Surfing the internet isn’t always a waste of time. I was looking for something when I ran across the image of an old painting, namely ‘Gothic Church Ruins’, painted by Carl Blechen in 1826. (And yes, I’m permitted to use the picture for free without copyright problems, since the copyright has been ‘outdated’). However, that’s not the question at this moment.

Earlier this year, namely in March, when I was in the hospital for several days I drafted the outlines and main characters for three new books, which surprised me very much. (Apparently being in the hospital gave me an unexpected creativity boost) I have continued working on my books, but I only have limited time. And then, after I saw this old painting, I got lost in my fantasies.

Immediately I had visions of beautiful spiritual creatures and forms living in and around these, once handmade, structures, that are now claimed back by nature. Of course, fantasies alone don’t make for a story yet, but in many ways, Carl Blechen’s work has given me an amazing input to mine.

Now, when it comes to ‘Writing Prompt’… what is the meaning of it? Yes, I think, most of us know what it means… it’s generally of help to us, when our writer’s brain goes blank (which very rarely happens), but that’s another story…

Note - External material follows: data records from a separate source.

/-! ### Issue (R413) -/

/-- The next item of pump n's operation issued to its unit, at most 8 outstanding there. -/
def State.issueItem (s : State) (w n : Nat) (p : Pump) (id : Nat) (op : OpRun) : Res :=
  need (s.mayIssue op.job && decide (op.issued < op.total)) 421 (
    match s.cuArg id op.issued op with
    | .error (.stall r) => s.stalls r
    | .error e =>
      .next ((s.noteItem w 0 (s.cuCtx w op.job) .item e).failJob op.job e.status e.va)
    | .ok a =>
      let u := s.itemUnit w op a
      let x := s.unit w u
      if x.outstanding id < 8 ∧ x.opQ.length < 8 then
        .next (((s.setUnit w u { x with opQ := x.opQ ++ [.op id op.issued] }).modOp id
          (fun o => { o with issued := o.issued + 1 })).setPump w n { p with issued := p.issued + 1 })
      else s.stalls 413)

/-- The next operation of a layer replay begins on pump n (R122). -/
def State.replayOp (s : State) (w n : Nat) : Res :=
  match (s.well w).layer.replay with
  | .op addr tag :: _ =>
    needSome (s.well w).job 122 (fun j =>
      need (s.mayIssue j) 122 (if !s.layerIdle w then s.stalls 122 else
        let ctx := s.cuCtx w j
        let go : Except AccErr State := do
          let bs ← s.readVa ctx addr 128
          let ws := (List.range 16).map (fun i => BitVec.ofNat 64 (leVal ((bs.drop (8 * i)).take 8)))
          let g ← s.opGuardEntry ctx ws
          let last ← s.opLast ctx ws (g.getD 0#64)
          s.startOp w n j addr tag ws g last
        match go with
        | .error (.stall r) => s.stalls r
        | .error e => .next ((s.noteItem w 0 ctx .item e).failJob j e.status e.va)
        | .ok t => .next (t.dropReplay w)))
  | _ => .fault (.notEnabled 413)

/-- CU_ITEM_ISSUE (R413): pump n issues the next item of its operation; a free pump begins the next operation of a
layer replay. -/
def execCuItemIssue (w : WellId) (n : Fin 8) (s : State) : Res :=
  let p := s.pump w n
  if p.state = 0 then s.replayOp w n
  else
    need (decide (p.state = 1)) 413 (
      needSome p.op 413 (fun id => needSome (s.op id) 413 (fun op => s.issueItem w n p id op)))

/-! ### Completion (R417, R418) -/

/-- Does a count of an operation exceed its threshold (R113, R418)? -/
def OpRun.over (o : OpRun) : Bool :=
  match o.guard with
  | none => false
  | some g => exceeds o.clamps (bitsOf g 63 52) 0xFFF || exceeds o.edges (bitsOf g 51 44) 0xFF

/-- The end of an operation or combine: its counts judged (R418, R123). Whether a count above its threshold is at the last
rung or starts a replay is known where its layer is combined (R128), but for one at the last rung already. -/
def State.judgeOp (s : State) (op : OpRun) : State :=
  let x := s.well op.well
  if !op.over then s
  else if min op.last x.layer.last ≤ op.rung then s.incFld (rWlGuardStat op.well) 31 16 1
  else s.setWell op.well { x with layer := { x.layer with cuHits := x.layer.cuHits + 1 } }

/-- Pump of well w that runs operation id. -/
def State.pumpOf (s : State) (w id : Nat) : Option Nat :=
  (List.range 8).find? (fun n => (s.pump w n).op == some id)

/-- A pump is free again (R455, R474). -/
def State.freePump (s : State) (w n : Nat) : State := (s.setPump w n {}).setFld (rWlPumpStat w) n n 0

/-- Pump n writes its progress for job j; a record that cannot be read ends the job (R399, R455, R457, R475). -/
def State.noteProgress (s : State) (j w n : Nat) : State :=
  let a := markAt (s.slotOf j w) n
  if s.scratchOk w a then s else s.scratchErr j w a

/-- One item of operation id is complete with its counts; the last one completes the operation (R413, R418). -/
def State.doneItem (s : State) (w id c e : Nat) (op : OpRun) : State :=
  let op' := { op with done_ := op.done_ + 1, clamps := satCount op.clamps c, edges := satCount op.edges e }
  let s := s.modOp id (fun _ => op')
  let s := (s.incFld (rWlPumpStat w) 63 32 1).countEv w 0x10 1
  match s.pumpOf w id with
  | none => s
  | some n =>
    let s := (s.noteProgress op.job w n).setPump w n { s.pump w n with mark := op'.done_ }
    if op'.total ≤ op'.done_ then (((s.dropOp id).freePump w n).incFld (rWlCuStat w) 31 16 1).judgeOp op' else s

/-- One row of a combine is complete; the last one completes its split point (R298). -/
def State.doneComb (s : State) (id c e : Nat) (op : OpRun) : State :=
  let op' := { op with done_ := op.done_ + 1, clamps := satCount op.clamps c, edges := satCount op.edges e }
  if op'.total ≤ op'.done_ then
    ({ s.dropOp id with splits := s.splits.filter (fun t => t.combine != some id) }).judgeOp op'
  else s.modOp id (fun _ => op')

/-- An item's counts put into WL_CU_STAT and the event counters. -/
def State.countItem (s : State) (w : Nat) : State := (s.incFld (rWlCuStat w) 63 32 1).countEv w 0x0B 1

/-- Row i of a GAT or SCT performed (R216 to R220, R368). -/
def State.bobRow (s : State) (q : Req) (i : Nat) : CuOut :=
  let ctx := s.cuCtx q.well q.job
  match (q.rows[i]?).join with
  | none => .ok (s, 0, 0)
  | some r =>
    if q.gat then s.gatRow ctx q r
    else do
      let x := q.data.getD i ([], [])
      let d := { q.dst with fmt := q.fmt }
      let t ← s.appendMoves q.job q.well (d.spans r 1 q.dstK x.1.length)
      t.putBits ctx d r q.dstK x.1 x.2

/-- A request with one item fewer to complete. -/
def State.lessReq (s : State) (id : Nat) : State :=
  let reqs := (s.reqs.map (fun q => if q.1 = id then (id, { q.2 with left := q.2.left - 1 }) else q)).filter
    (fun q => q.1 != id || q.2.left != 0)
  { s with reqs := reqs }

/-- Destination rows of a failed request made undefined: all of a GAT (R222, R223), the row of the failed item of an SCT
(R419). -/
def State.undefReq (s : State) (ctx : Nat) (q : Req) (i : Nat) : State :=
  if q.gat then
    let n := (parseGeo q.geom).taps.length * (parseGeo q.geom).crun
    (q.rows.filterMap id).foldl (fun t r => t.undefRow ctx { q.dst with fmt := q.fmt } r q.dstK n) s
  else
    let n := ((q.data.getD i ([], [])).1).length
    ((q.rows[i]?).join).elim s (fun r => s.undefRow ctx { q.dst with fmt := q.fmt } r q.dstK n)

/-- The stitch that issued request id ends with it: a running one under the terminate class, and of one past END the
entries made after the request are discarded and its completion is never signalled (R159, R222). -/
def State.endIssuer (s : State) (w p id : Nat) : State :=
  let b := s.bob w p
  match b.run with
  | some r =>
    if r.reqs.contains id then
      let s := s.withdrawReq r
      s.setBob w p { b with run := none, storeQ := b.storeQ.filter (fun e => e.id ≤ id) }
    else
      let gone := (b.leaving.filter (fun l => l.reqs.contains id)).map Leaving.lastStore
      let keep (e : StoreEntry) : Bool := !(gone.any (fun m => id < e.id && e.id ≤ m))
      s.setBob w p { b with leaving := b.leaving.filter (fun l => !l.reqs.contains id), storeQ := b.storeQ.filter keep }
  | none =>
    let gone := (b.leaving.filter (fun l => l.reqs.contains id)).map Leaving.lastStore
    let keep (e : StoreEntry) : Bool := !(gone.any (fun m => id < e.id && e.id ≤ m))
    s.setBob w p { b with leaving := b.leaving.filter (fun l => !l.reqs.contains id), storeQ := b.storeQ.filter keep }

/-- A bobbin item fails: CAUSE 0x1 in the stitch that issued it, its job ends (R222, R419, R420). -/
def State.bobFault (s : State) (w u : Nat) (x : CuUnit) (id : Nat) (q : Req) (i : Nat) (e : AccErr) : Res :=
  match e with
  | .stall r => s.stalls r
  | e =>
    let ctx := s.cuCtx w q.job
    let s := ((s.setUnit w u x).noteItem w u ctx .request e).undefReq ctx q i
    let s := s.cancelItems w (CuItem.ofReq id)
    let s := { s with reqs := s.reqs.filter (fun y => y.1 != id) }
    let s := s.noteBob w q.phys 1 q.instr e.status e.va (some (q.rep, q.rung, q.gw))
    .next ((s.endIssuer w q.phys id).failJob q.job e.status e.va)

/-- A stitch stalled on full queues goes on once its request's items are all entered (R415). -/
def State.unstall (s : State) (w p : Nat) : State :=
  match (s.bob w p).run with
  | none => s
  | some r =>
    match r.qStall with
    | none => s
    | some x => if s.allEntered x.1 then s.putRun w p { r with qStall := none } else s

/-- Room in a queue of bobbin items: further rows of the well's requests are entered, the oldest request first, and a
stitch whose request is entered in full goes on (R415). -/
def State.feedReqs (s : State) (w : Nat) : State :=
  let open_ := (s.reqs.filter (fun q => q.2.well == w && decide (q.2.entered < q.2.rows.length))).reverse
  let s := open_.foldl (fun t q => t.enterRows w q.1 rowFuel) s
  open_.foldl (fun t q => t.unstall w q.2.phys) s

/-- CU_ITEM_COMPLETE (R417, R418): the item a unit works on is complete; an idle unit whose turn is a bobbin item
performs and completes it. -/
def execCuItemComplete (w : WellId) (u : Fin 64) (s : State) : Res :=
  let x := s.unit w u
  match x.cur with
  | some (.op id _, c, e) =>
    let s := (s.setUnit w u { x with cur := none }).countItem w
    match s.op id with
    | none => .next s
    | some op => .next (s.doneItem w id c e op)
  | some (.comb id _, c, e) =>
    let s := (s.setUnit w u { x with cur := none }).countItem w
    match s.op id with
    | none => .next s
    | some op => .next (s.doneComb id c e op)
  | some (.bob _ _, _, _) => .fault (.notEnabled 416)
  | none =>
    needSome x.next 416 (fun ix =>
      match ix.1 with
      | .bob id i =>
        needSome ((s.reqs.find? (fun y => y.1 == id)).map Prod.snd) 415 (fun q =>
          if s.missing w (146 + u) then s.stalls 441
          else
            match s.bobRow q i with
            | .error e => s.bobFault w u ix.2 id q i e
            | .ok (t, _, _) => .next (((((t.setUnit w u ix.2).countItem w).lessReq id)).feedReqs w))
      | _ => .fault (.notEnabled 416))
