/-! ### Timers (R653) -/

/-- ACK_DELAY in ns. -/
def State.ackDelay (s : State) : Nat :=
  let v := s.fld rSpTimers 23 16
  (if v = 0 then 10 else v) * 100
/-- The first RTO in ns. -/
def State.rto (s : State) : Nat :=
  let v := s.fld rSpTimers 39 24
  (if v = 0 then 16 else v) * 1000
/-- RETRY_MAX. -/
def State.retryMax (s : State) : Nat :=
  let v := s.fld rSpTimers 47 40
  if v = 0 then 8 else v
/-- HOLD_MS in ns. -/
def State.holdNs (s : State) : Nat :=
  let v := s.fld rSpTimers 63 48
  (if v = 0 then 200 else v) * 1000000

/-- A link report (R758). -/
def State.linkReport (s : State) (sev p detail : Nat) : State := s.reportSelf 15 0x8 sev p detail

/-! ### Sending (R638, R641 to R643) -/

/-- An ACK, NAK, HELLO or RESYNC for a connection; the receive buffer of a connection is empty at every step, since
accepted bytes are delivered upward at once (log entry 41). -/
def State.emitCtl (s : State) (p peer vc typ seq : Nat) : State :=
  s.emit p { typ := typ, vc := vc, seq := seq, src := s.devId, dst := peer, credit := if typ < 4 then 1024 else 0 }

/-- Every unacknowledged frame of a connection sent again, counted in RETX. -/
def State.resend (s : State) (p peer vc : Nat) (c : Conn) : State :=
  let s := c.unacked.foldl (fun t x => t.emit p x.frame) s
  (s.incFld (rPortStat p) 31 16 c.unacked.length).setConn p peer vc { c with rtoAt := some s.now, resends := c.resends + 1 }

/-- A connection becomes unreachable (R643, R651). -/
def State.unreachable (s : State) (p peer vc : Nat) (c : Conn) : State :=
  s.setConn p peer vc { c with unreach := some s.now, helloAt := s.now, rtoAt := none }

/-- A resend within R643's limits, or the connection is unreachable. -/
def State.tryResend (s : State) (p peer vc : Nat) (c : Conn) : State :=
  match c.unacked with
  | [] => s.setConn p peer vc { c with rtoAt := none, resends := 0 }
  | x :: _ =>
    if x.first + 5000000 < s.now ∨ s.retryMax ≤ c.resends then s.unreachable p peer vc c
    else s.resend p peer vc c

/-- A connection abandoned: jobs with a frame or request on it end with LINK_ERROR and its frames are discarded
(R638, R651). -/
def State.abandon (s : State) (p peer vc : Nat) (c : Conn) : State :=
  let js := (List.range s.jobs.length).filter c.holds
  let s := s.setConn p peer vc
    { c with unacked := [], waiting := [], outst := [], rtoAt := none, resends := 0, unreach := none,
             abandoned := some s.now, resync := false, quar := c.quar ++ c.outst.map (fun o => (o.pair, s.now)) }
  let s := s.linkReport (if js.isEmpty then 0 else 1) p peer
  js.foldl (fun t j => t.failJob j 0x31 0) s

/-- Bytes that the unacknowledged frames of port p hold in its pool (R642). -/
def State.poolUsed (s : State) (p : Nat) : Nat :=
  (s.links.conns.map (fun e =>
    if e.1 / 16384 = p then (e.2.unacked.map (fun x => 32 + x.frame.len)).sum else 0)).sum

/-- Does a connection of the port that holds no unacknowledged frame wait for pool room (R642)? -/
def State.poolFirst (s : State) (p used : Nat) : Bool :=
  s.links.conns.any (fun e => e.1 / 16384 == p && e.2.unacked.isEmpty && e.2.abandoned.isNone && e.2.unreach.isNone
    && (match e.2.waiting with
        | (f, _) :: _ => decide (2 ^ 21 < used + 32 + f.len)
        | [] => false))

According to the ‘Freelance Writing-Love-to-know’ website, a writing prompt is ‘usually a statement followed by questions you can use to craft a piece.’ Simple, and to the point.

Would I need a writing prompt to develop and have ideas? Usually, I don’t. But then, I’m a writer… some input is good for me. I’m sometimes afraid, I keep on writing within the same ‘drawer’ and am completely untalented for other pieces of work. That’s one of the reasons, why I decided to ‘break away’ from ‘The Concil of Twelve’ series for a few pieces, to see, if I can write different stories.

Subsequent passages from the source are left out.